*** Available data Section Begins ***

/-- A leg completes; a record it raised and that is not yet accepted keeps the channel at it (R18). -/
def finish (c : Nat) (s : State) : State :=
  if heldFor s c then modW c (fun w => { w with phase := .recWait }) s else finishTo c none s

/-- A wait leg completes with Z (R117, R118). -/
def finishZ (c : Nat) (z : Bool) (s : State) : State :=
  finish c (rankMet c (modR c (fun r => { r with flags := { r.flags with z := z } }) (leaveWait c s)))

/-! ### Events of a patterned leg (R77, R264 to R267) -/

def legEvent (c type_ : Nat) (s : State) : State :=
  let r := (ctx s c).r
  let s := if evoeOf r.leg then fireEvo (evoOf r.leg) s else s
  if evrOf r.leg then offerCh c type_ r.pc.toNat (BitVec.ofNat 64 (r.ecount % 2 ^ 48)) (flagWord r.flags) s else s

/-- A patterned leg is complete: its completion event, and the next leg. -/
def completeData (c : Nat) (s : State) : State :=
  let r := (ctx s c).r
  if decide (r.state = .draining) then finishTo c none s
  else finish c (if evfOf r.leg then legEvent c 2 s else s)

/-- Every burst is done: BAR waits for the channel's writes (R78). -/
def dataDone (c : Nat) (s : State) : State :=
  let r := (ctx s c).r
  if decide (r.state = .draining) then finishTo c none s
  else if barOf r.leg && decide (0 < covered s c) then
    modW c (fun w => { w with phase := .dataBar }) (enterWait c .barrier .barAfter s)
  else completeData c s

/-! ### Burst boundaries (R76, R143, R202) -/

def popQueue (l : Leg) : Nat := fld l.w1 5 0
def pushQueue (l : Leg) : Nat := fld l.w2 5 0

/-- Room for PUSH: the queue is not full (R143, R286). -/
def hasRoom (s : State) (q : Nat) : Bool := decide ((queue s q).tail.length < 8) || !isFull s (queue s q)

/-- A patterned leg stands at a burst boundary: it waits for its queue, or for a request, or is a candidate with
its request consumed. -/
def toBoundary (c : Nat) (s : State) : State :=
  let s := modW c (fun w => { w with phase := .data }) s
  let x := ctx s c
  let l := x.r.leg
  if decide (x.r.state ≠ .active) then s
  else if decide (opOf l = 0x19) && !bit l.w1 6 && decide (deliverable (queue s (popQueue l)) = 0) then
    enterWait c .queue (.popItem (popQueue l)) s
  else if decide (opOf l = 0x18) && !hasRoom s (pushQueue l) then enterWait c .queueSpace (.pushRoom (pushQueue l)) s
  else if paceOf l && !x.w.reqHeld then
    if !resident s c then s
    else if 0 < pendOf s c then
      let s := consume c 1 s
      modW c (fun w => { w with reqHeld := true, consNo := if w.armed then none else some (w.burstNo + 1), lastAcc := s.eclk }) s
    else enterWait c .request .burstRequest s
  else s

/-! ### Waits (R117 to R123) -/

def waitReason (d : WaitDesc) : WaitReason :=
  match d with
  | .none => .none
  | .request _ | .burstRequest => .request
  | .time _ => .time
  | .items _ _ | .packet _ | .popItem _ => .queue
  | .pushRoom _ => .queueSpace
  | .barrierLeg _ | .barBefore | .barAfter => .barrier
  | .flash _ => .flashBusy
  | .domain _ => .domain

/-- The condition of a wait holds. -/
def condMet (s : State) (c : Nat) (d : WaitDesc) : Bool :=
  match d with
  | .none => false
  | .request n => decide (n ≤ pendOf s c) || (levelMode (inp s (legReq s c)) && decide (0 < pendOf s c))
  | .burstRequest => decide (0 < pendOf s c)
  | .time t => decide (t.toNat ≤ merInt s)
  | .items q n => decide (n ≤ deliverable (queue s q))
  | .packet q => hasPacketEnd (queue s q)
  | .popItem q => decide (0 < deliverable (queue s q))
  | .pushRoom q => hasRoom s q
  | .barrierLeg loc => if loc then decide ((ctx s c).w.wLoc = 0) else decide (covered s c = 0)
  | .barBefore | .barAfter => decide (covered s c = 0)
  | .flash b => !bit s.flash.busy b
  | .domain d => domainUp s d

def deadlineReached (s : State) (c : Nat) : Bool :=
  match (ctx s c).r.deadline with
  | some t => decide (t ≤ merInt s)
  | none => false

/-- A WAITREQ that consumed the level request completes: the re-arm delay runs from now (R192). -/
def rearmNow (c : Nat) (s : State) : State :=
  if (ctx s c).w.armed then s else modW c (fun w => { w with rearmAt := some (rearmFrom s c s.eclk) }) s

/-- Go on after a wait whose condition is met (R52, R117). -/
def satisfied (c : Nat) (d : WaitDesc) (s : State) : State :=
  match d with
  | .request n => finishZ c true (rearmNow c (consume c n s))
  | .burstRequest | .popItem _ | .pushRoom _ => toBoundary c (rankMet c (leaveWait c s))
  | .items _ _ | .packet _ | .barrierLeg _ | .time _ => finishZ c true s
  | .barBefore =>
    if decide ((ctx s c).r.state = .draining) then modW c (fun w => { w with phase := .ready }) (modR c (fun r => { r with desc := .none }) s)
    else modW c (fun w => { w with phase := .ready, acting := true }) (rankMet c (leaveWait c s))
  | .barAfter => completeData c (rankMet c (leaveWait c s))
  | .flash _ => leaveWait c s
  | .domain _ | .none => s

/-! ### END, parking, wakes, diverts and fires (R65 to R67, R71, R72, R249) -/

/-- Request the read-through of the END leg's W0: now, or once the channel is paged in (R54, R66). -/
def startEndRead (c : Nat) (s : State) : State :=
  let pc := (ctx s c).r.pc
  let s := dropEndRead c (modW c (fun w => { w with phase := .endRead }) s)
  if !resident s c then
    (if decide ((ctx s c).r.state = .parked) then modW c (fun w => { w with urgent := true, waitFrom := s.eclk }) s else s)
  else
  let s := modW c (fun w => { w with urgent := false }) s
  match shutDomain s pc with
  | some d => goHeld c d (localAddr pc) s
  | none =>
    let s := newFetch (.endW0 c) c pc [] s
    flashHold c pc s

def divertHeld (s : State) (c : Nat) : Bool :=
  ((ctx s c).r.divPend || (ctx s c).w.fire.isSome) && (ctx s c).w.faulting.isNone

/-- Take the pending divert, or else the pending fire; a fire behind a divert is missed (R72, R249, R250). -/
def takeDivert (c : Nat) (clearWake : Bool) (s : State) : State :=
  let r := (ctx s c).r
  let s := leaveFetch c (leaveWait c s)
  let s := if clearWake then modW c (fun w => { w with woken := false, urgent := false }) (modR c (fun r => { r with wake := false }) s) else s
  if r.divPend then
    let s := offerNow .ctl (legBook s c) 0x05 1 c r.pc.toNat (BitVec.setWidth 64 r.divTarget) 0 s
    let s := modR c (fun r => { r with divPend := false }) s
    goto c r.divTarget (dropFire c 3 s)
  else
    match (ctx s c).w.fire with
    | some f => goto c f.leg (modW c (fun w => { w with fire := none }) s)
    | none => s

/-- The channel waits in a leg with SAF that is no data leg, PUSH or POP, and not for a fetch (R72). -/
def waitsSafe (s : State) (c : Nat) : Bool :=
  let x := ctx s c
  decide (x.r.state = .wait) && decide (x.w.phase = .waiting) && safOf x.r.leg && !isPatterned (opOf x.r.leg)

/-- Take what is held where it can be taken at once (R72). -/
def divertNow (c : Nat) (s : State) : State :=
  if divertHeld s c && !heldFor s c then
    if decide ((ctx s c).r.state = .parked) then takeDivert c true s
    else if waitsSafe s c then takeDivert c false s else s
  else s

/-- A parked channel goes on with what is held: a divert or fire, or a sticky wake, which makes it read W0 again (R67,
R72); not before the record of its END is accepted (R18). -/
def afterPark (c : Nat) (s : State) : State :=
  if heldFor s c then s
  else if divertHeld s c then takeDivert c true s
  else if (ctx s c).r.wake || (ctx s c).w.woken then
    startEndRead c (modW c (fun w => { w with woken := false }) (modR c (fun r => { r with wake := false }) s))
  else s

/-- END read NEXT = 0: a divert or fire that came meanwhile is taken, and the channel does not park; else it enters
PARKED, with its traverse-end record, or stays there (R52, R65, R138). -/
def park (c : Nat) (s : State) : State :=
  let was := decide ((ctx s c).r.state = .parked)
  if divertHeld s c && !was then takeDivert c true s
  else
    let s := modR c (fun r => { r with state := .parked, wait := .none, desc := .none }) s
    let s := modW c (fun w => { w with phase := .parked, progressed := true }) s
    let s := if evfOf (ctx s c).r.leg && !was then offerCh c 4 (ctx s c).r.pc.toNat 0 0 s else s
    afterPark c s

/-- A wake (R66); one that comes to END's read, or before its record is accepted, is held. -/
def wake (c : Nat) (s : State) : State :=
  let x := ctx s c
  match x.r.state with
  | .parked =>
    if decide (x.w.phase = .endRead) || x.w.faulting.isSome then modR c (fun r => { r with wake := true }) s
    else if heldFor s c then modW c (fun w => { w with woken := true }) s
    else startEndRead c s
  | .active | .wait | .held | .paused | .halted => modR c (fun r => { r with wake := true }) s
  | .off | .draining | .fault => s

*** Available data Section Ends ***

### Directions
Matching lines for the string "barBefore": count them across the listing and reply with the number alone.

### The answer
3